BACKGROUND AND STUDY AIM: Endoscopic resection has been favored for the management of intramucosal adenocarcinoma of the esophagogastric junction (AEGJ) over standard treatment with surgical resection. Several previous studies have reported only short-term outcomes. The aim of the present study was to report the long-term follow-up and outcomes of endoscopic submucosal dissection (ESD), a representative endoscopic resection method, for the management of superficial AEGJ. PATIENTS AND METHODS: A retrospective cohort study included 53 consecutive patients with superficial AEGJ who underwent ESD between 2001 and 2007 at the National Cancer Center Hospital, Tokyo, Japan. Rates of overall survival, recurrence-free survival, and cause-specific survival of patients with AEGJ after endoscopic resection were analyzed.

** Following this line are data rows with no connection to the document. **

/-- The value of an object as a READ of the live device returns it (R36, R40). -/
def objValue (a : Nat) (s : State) : Bytes :=
  match controlObj a s with
  | some b => b
  | none => match subsystemObj a s with
    | some b => b
    | none => match objRow a with
      | none => []
      | some r =>
        if r.access = 0 then
          match ctrId a with
          | some id => leBytes r.size (ctrGet s (ctrAddr id))
          | none => match tfind s.cnt.ctr a with
            | some n => leBytes r.size n
            | none => rowDflt r a
        else if r.access = 4 then rowDflt r a
        else cfgB s a

/-- The value of an object as a staged READ returns it: a configuration object from the staged pattern. -/
def stagedValue (a : Nat) (s : State) : Bytes :=
  match objRow a with
  | some r => if r.access = 1 ∨ r.access = 2 then stagedB s a else objValue a s
  | none => []

/-! ### READ (R40, R43, R44) -/

/-- An entry word (2.3): length, type, segment flag, address. -/
def entryWord (len ty : Nat) (seg : Bool) (a : Nat) : Bytes :=
  leBytes 8 (len * 2 ^ 48 + ty * 2 ^ 40 + b2n seg * 2 ^ 39 + a)

/-- Checks 1 and 2 of R40 for a READ entry. -/
def readRefused (r : Req) (a : Nat) : Nat :=
  match objRow a with
  | none => stNotFound
  | some row =>
    if row.access = 3 ∨ (r.v1 && !v1Object a) ∨ (r.role ≠ 2 ∧ oaIndex a = 0x1020) then stDenied else stOk

/-- Read entries in order: the values that fit, then the first that fails or does not fit. -/
def readEntries (r : Req) (staged : Bool) (s : State) : List Nat → Nat → Bytes → List Nat → Answer × List Nat
  | [], _, out, done => ({ status := stOk, body := out }, done)
  | a :: t, i, out, done =>
    let st := readRefused r a
    if st ≠ stOk then (refuse st i, [])
    else
      let v := if staged then stagedValue a s else objValue a s
      let e := entryWord v.length ((objRow a).map (·.ty) |>.getD 0) false a ++ padMul 8 v
      if r.limit < out.length + e.length then ({ status := stNoSpace, detail := i, body := out }, done)
      else readEntries r staged s t (i + 1) (out ++ e) (done ++ [a])

/-- The work kept for a requester. -/
def workOf (s : State) (who : Nat) : Requester :=
  tget { segWrite := none, segRead := none, snapshot := none } s.ctl.requesters who

/-- Replace the work kept for a requester. -/
def setWork (s : State) (who : Nat) (w : Requester) : State :=
  setCtl s { s.ctl with
    requesters := tset { segWrite := none, segRead := none, snapshot := none } s.ctl.requesters who w }

/-- Bytes of a full segment: the body limit less the entry and segment words, in whole units of the padding (R43).
-/
def segmentRoom (r : Req) : Nat := (r.limit - 16) / 8 * 8

/-- A segmented READ (R43): the value is taken at offset 0 and later segments come from that copy.
(DESIGN CHOICE, log entry 16) -/
def readSegment (r : Req) (a off : Nat) (s : State) : Answer × State :=
  let st := readRefused r a
  if st ≠ stOk then (refuse st 0, s)
  else
    let v := if msgStaged r.msg then stagedValue a s else objValue a s
    let s1 := if off = 0 then setWork s r.who { workOf s r.who with segRead := some (a, v) } else s
    match (workOf s1 r.who).segRead with
    | none => (refuse stInvalid 8, s)
    | some (b, w) =>
      if b ≠ a ∨ w.length < off then (refuse stInvalid 8, s)
      else
        let seg := slice w off (segmentRoom r)
        ({ status := stOk, last := decide (off + seg.length = w.length),
           body := entryWord seg.length ((objRow a).map (·.ty) |>.getD 0) true a ++
             leBytes 8 (w.length * 2 ^ 32 + off) ++ padMul 8 seg }, s1)

/-- The READ request (R40, Table 2-5a). -/
def readReq (r : Req) (s : State) : Answer × State :=
  let body := msgBody r.msg
  let n := body.length / 8
  let w := fun i => leNat (slice body (8 * i) 8)
  if body.length % 8 ≠ 0 then (refuse stInvalid (8 * n), s)
  else if n = 0 then (refuse stInvalid 0, s)
  else if (w 0).testBit 39 then
    if n ≠ 2 then (refuse stInvalid (min 16 (8 * n)), s)
    else if fld (w 0) 63 48 ≠ 0 then (refuse stInvalid 6, s)
    else if fld (w 1) 63 32 ≠ 0 then (refuse stInvalid 12, s)
    else readSegment r (fld (w 0) 35 0) (fld (w 1) 31 0) s
  else if 64 < n then (refuse stInvalid 512, s)
  else match (List.range n).find? fun i => fld (w i) 63 48 != 0 || (w i).testBit 39 with
    | some i => (refuse stInvalid (8 * i + if fld (w i) 63 48 ≠ 0 then 6 else 4), s)
    | none =>
      let (ans, done) := readEntries r (msgStaged r.msg) s ((List.range n).map fun i => fld (w i) 35 0) 0 [] []
      (ans, done.foldl (fun t a => readEffect a t) s)

/-! ### WRITE (R40, R43, R57, R58) -/

/-- Checks 1 to 3 of R40 for a WRITE entry. -/
def writeBarred (r : Req) (staged : Bool) (a : Nat) (s : State) : Nat :=
  match objRow a with
  | none => stNotFound
  | some row =>
    if row.access = 0 ∨ row.access = 4 ∨ r.role = 0 ∨ (r.role = 1 ∧ 0x1000 ≤ oaIndex a ∧ oaIndex a ≤ 0x10FF) ∨
       (r.role ≠ 2 ∧ adminObject a) ∨ (r.v1 && (!v1Object a || staged || row.stop)) ∨
       (oaIndex a = 0x1318 ∧ s.safe.ownerHash.isSome) then stDenied
    else if !staged ∧ row.access = 2 then stStopRequired
    else stOk

/-- Checks 1 to 5 of R40 for a WRITE entry. -/
def writeRefused (r : Req) (staged : Bool) (a ty : Nat) (v : Bytes) (s : State) : Nat :=
  let st := writeBarred r staged a s
  match objRow a with
  | none => st
  | some row =>
    if st ≠ stOk then st
    else if !typeOk row ty v then stType
    else if !limitsOk row v || ruleRefuses a v staged s then stRange
    else if !staged && writeBusy a v s then stBusy
    else stOk

/-- Write one object, live or staged, with the effect its chapter gives it. -/
def writeObj (staged : Bool) (a : Nat) (v0 : Bytes) (s : State) : State :=
  let v := objClean a v0
  if staged then stagedSet a v s
  else
    let old := objValue a s
    let s1 := match objRow a with
      | some row => if row.access = 3 ∧ oaIndex a ≠ 0x1020 then
          setCtl s { s.ctl with liveEdits := s.ctl.liveEdits + 1 } else liveSet a v s
      | none => s
    writeEffect a old v s1

/-- Write entries in order; answer the first refusal, or the state with all of them written.
(DESIGN CHOICE, log entry 16) -/
def writeEntries (r : Req) (staged : Bool) : List (Nat × Nat × Bytes) → Nat → State → Answer × Option State
  | [], _, s => ({ status := stOk }, some s)
  | (a, ty, v) :: t, i, s =>
    let st := writeRefused r staged a ty v s
    if st ≠ stOk then (refuse st i, none)
    else writeEntries r staged t (i + 1) (writeObj staged a v s)

/-- Write all or none (R40). A staged write advances the generation (R58). (DESIGN CHOICE, log entry 16) -/
def writeAll (r : Req) (staged : Bool) (es : List (Nat × Nat × Bytes)) (s : State) : Answer × State :=
  match writeEntries r staged es 0 s with
  | (ans, some t) => (ans, reviewGuarantee (if staged then stagedEdit t else t))
  | (ans, none) => (ans, s)

/-- Split a WRITE body into entries; none with the offset where it breaks. -/
def parseEntries : Nat → Nat → Bytes → List (Nat × Nat × Bytes) → Option (List (Nat × Nat × Bytes)) × Nat
  | 0, off, bs, acc => if bs.isEmpty then (some acc, off) else (none, off)
  | n + 1, off, bs, acc =>
    if bs.isEmpty then (some acc, off)
    else
      let w := leNat (bs.take 8)
      let len := fld w 63 48
      let full := 8 + (len + 7) / 8 * 8
      if bs.length < full ∨ w.testBit 39 then (none, off)
      else parseEntries n (off + full) (bs.drop full) (acc ++ [(fld w 35 0, fld w 47 40, slice bs 8 len)])

/-- A segment of a WRITE (R43): checks 1 to 3 of R40 judge every segment, and all of them the whole value. -/
def writeSegment (r : Req) (body : Bytes) (s : State) : Answer × State :=
  let w := leNat (body.take 8)
  let g := leNat (slice body 8 8)
  let len := fld w 63 48
  let a := fld w 35 0
  let seg := slice body 16 len
  let k := workOf s r.who
  let dropped := setWork s r.who { k with segWrite := none }
  if body.length ≠ 16 + (len + 7) / 8 * 8 then (refuse stInvalid (min body.length (16 + (len + 7) / 8 * 8)), dropped)
  else
    let held : Option SegWrite := match k.segWrite with
      | none => if fld g 31 0 = 0 then some { addr := a, total := fld g 63 32, staged := msgStaged r.msg, data := [] } else none
      | some h => if h.addr = a ∧ h.total = fld g 63 32 ∧ h.staged = msgStaged r.msg ∧ h.data.length = fld g 31 0
        then some h else none
    match held with
    | none => (refuse stInvalid 8, dropped)
    | some h =>
      let data := h.data ++ seg
      if h.total < data.length ∨ (msgLast r.msg && data.length != h.total) then (refuse stInvalid 8, dropped)
      else if s.ctl.commit.isSome then (refuse stBusy 1, s)
      else if writeBarred r h.staged a s ≠ stOk then (refuse (writeBarred r h.staged a s) 0, dropped)
      else if !msgLast r.msg then ({ status := stOk }, setWork s r.who { k with segWrite := some { h with data := data } })
      else writeAll r h.staged [(a, fld w 47 40, data)] dropped

/-- The WRITE request (R40, R61, Table 2-5a): a malformed message or a segment between those held is INVALID, and a
well-formed WRITE is refused during a commit. -/
def writeReq (r : Req) (s : State) : Answer × State :=
  let body := msgBody r.msg
  let k := workOf s r.who
  let seg := decide (8 ≤ body.length) && (leNat (body.take 8)).testBit 39
  if seg then writeSegment r body s
  else if k.segWrite.isSome then (refuse stInvalid 0, setWork s r.who { k with segWrite := none })
  else match parseEntries 64 0 body [] with
    | (none, off) => (refuse stInvalid off, s)
    | (some [], _) => (refuse stInvalid 0, s)
    | (some es, _) => if s.ctl.commit.isSome then (refuse stBusy 1, s) else writeAll r (msgStaged r.msg) es s

/-! ### DESCRIBE and LIST (Table 2-5a) -/

/-- A number as U64, sign-extended for I32. -/
def limitBytes (x : Int) : Bytes := leBytes 8 (x % 2 ^ 64).toNat

/-- Minimum and maximum of an object's limits. -/
def limitPair (r : ObjRow) : Option (Int × Int) :=
  match r.lim with
  | .none => none
  | .range lo hi => some (lo, hi)
  | .ranges l => some ((l.map fun p => (p.1 : Int)).foldl min (l.headD (0, 0)).1, (l.map fun p => (p.2 : Int)).foldl max 0)
  | .multiple _ lo hi => some (lo, hi)
  | .pow2 lo hi => some (lo, hi)
  | .enum _ => none

/-- The DESCRIBE request. -/
def describeReq (r : Req) (s : State) : Answer × State :=
  let body := msgBody r.msg
  match lengthBad 8 body with
  | some e => (e, s)
  | none =>
    let w := leNat body
    let a := fld w 35 0
    if fld w 63 48 ≠ 0 then (refuse stInvalid 6, s)
    else match objRow a with
      | none => (refuse stNotFound 0, s)
      | some row =>
        if r.role ≠ 2 ∧ oaIndex a = 0x1020 then (refuse stDenied 0, s)
        else
          let d := objDflt s.safe.boardMgmt a
          let name := charBytes (objName row (oaInst a) (oaSub a))
          let es := match row.lim with
            | .enum l => l
            | _ => []
          let lim := limitPair row
          ({ status := stOk, body :=
              leBytes 1 row.ty ++ leBytes 1 row.access ++ leBytes 1 (b2n row.stop) ++ leBytes 1 (b2n lim.isSome) ++
              leBytes 4 row.size ++ limitBytes ((lim.map (·.1)).getD 0) ++ limitBytes ((lim.map (·.2)).getD 0) ++
              leBytes 2 d.length ++ leBytes 2 name.length ++ leBytes 4 es.length ++
              padMul 8 (d.take 256) ++ padMul 8 name ++ es.flatMap (leBytes 4) }, s)

/-- The lowest address of a dictionary row at or above a. -/
def rowNext (r : ObjRow) (a : Nat) : Option Nat :=
  if a ≤ oa r.index r.inst0 r.sub0 then some (oa r.index r.inst0 r.sub0)
  else if oaIndex a ≠ r.index then none
  else
    let (i, u) := if oaInst a < r.inst0 then (r.inst0, r.sub0)
      else if oaSub a ≤ r.sub1 then (oaInst a, max (oaSub a) r.sub0) else (oaInst a + 1, r.sub0)
    if i ≤ r.inst1 then some (oa r.index i u) else none

/-- The lowest object address at or above a. Gaps of the sub-indices are passed; n bounds them. -/
def objNext : Nat → Nat → Option Nat
  | 0, _ => none
  | n + 1, a =>
    let m := dictionary.foldl (fun (b : Option Nat) r => match rowNext r a, b with
      | some x, some y => some (min x y)
      | some x, none => some x
      | none, y => y) none
    match m with
    | none => none
    | some x => if objGap x then objNext n (x + 1) else some x

/-- Up to n object addresses from a to last. -/
def objList : Nat → Nat → Nat → List Nat
  | 0, _, _ => []
  | n + 1, a, last =>
    match objNext 256 a with
    | some x => if x ≤ last then x :: objList n (x + 1) last else []
    | none => []

/-- The LIST request. -/
def listReq (r : Req) (s : State) : Answer × State :=
  let body := msgBody r.msg
  match lengthBad 16 body with
  | some e => (e, s)
  | none =>
    let l := objList 129 (fld (leNat (body.take 8)) 35 0) (fld (leNat (body.drop 8)) 35 0)
    let got := l.take 128
    ({ status := stOk, body := leBytes 4 got.length ++ leBytes 4 (b2n (l.length == 129)) ++ got.flatMap (leBytes 8) }, s)

/-! ### The paths: mailbox (R46, R47) and Psindo (R49 to R53) -/

/-- A completion of the mailbox's request: answer, done, tag, and vector 0 under irq_en. -/
def mbxFinish (msg : Bytes) (s : State) : State :=
  let m := s.ctl.mbx
  let s1 := setCtl s { s.ctl with mbx := { m with answer := msg, statusTag := m.goTag, done := true, busy := false } }
  if m.irqEn then raiseVector 0 s1 else s1

/-- The session of a number. (DESIGN CHOICE, log entry 13) -/
def sessionOf (s : State) (n : Nat) : Option Session := tfind s.ctl.sessions n

/-- Replace a session. -/
def setSession (s : State) (n : Nat) (x : Session) : State :=
  setCtl s { s.ctl with sessions := tput s.ctl.sessions n x }

/-- The Psindo header (Table 2-7). -/
def psindoHeader (counter session keyId minor major : Nat) : Bytes :=
  leBytes 16 (counter % 2 ^ 64 * 2 ^ 64 + session * 2 ^ 32 + keyId * 2 ^ 16 + minor * 2 ^ 8 + major)

/-- Send an answer message in a session: the next counter, and the tag under the session key. -/
def psindoSend (n : Nat) (msg : Bytes) (s : State) : State :=
  match sessionOf s n with
  | none => s
  | some x =>
    let c := x.txCounter + 1
    let h := psindoHeader c.toNat x.id.toNat x.keyId.toNat x.minor x.major
    let s1 := setSession s n { x with txCounter := c }
    setCtl s1 { s1.ctl with datagram := h ++ msg ++ hmacSha256 x.key (h ++ msg) }

/-- Send an answer to a requester: the mailbox, or a session, which keeps it (R51). -/
def answerTo (who : Nat) (req : Bytes) (a : Answer) (s : State) : State :=
  let msg := answerMsg req a
  if who = 0 then mbxFinish msg s
  else match sessionOf s who with
    | none => s
    | some x => psindoSend who msg (setSession s who { x with answers := ((msgSeq req, msg) :: x.answers).take 16 })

RESULTS: The 5-year overall, recurrence-free, and cause-specific survival rates in the 53 patients were 94.2%, 92.3% and 96.1%, respectively. The median follow-up was 6.1 years. En bloc, R0, and curative resection rates were 100 %, 79 %, 68 %, respectively. In 36 patients with curative resection, the cause-specific survival rate was 100 % and no recurrence or metastases were detected. In 17 patients with non-curative resection, recurrence was found in three patients (17 %); two of the three patients died of their disease whilst one patient received chemotherapy.
CONCLUSIONS: Superficial AEGJ can be well controlled by ESD when curative resection is achieved. © Georg Thieme Verlag KG Stuttgart · New York.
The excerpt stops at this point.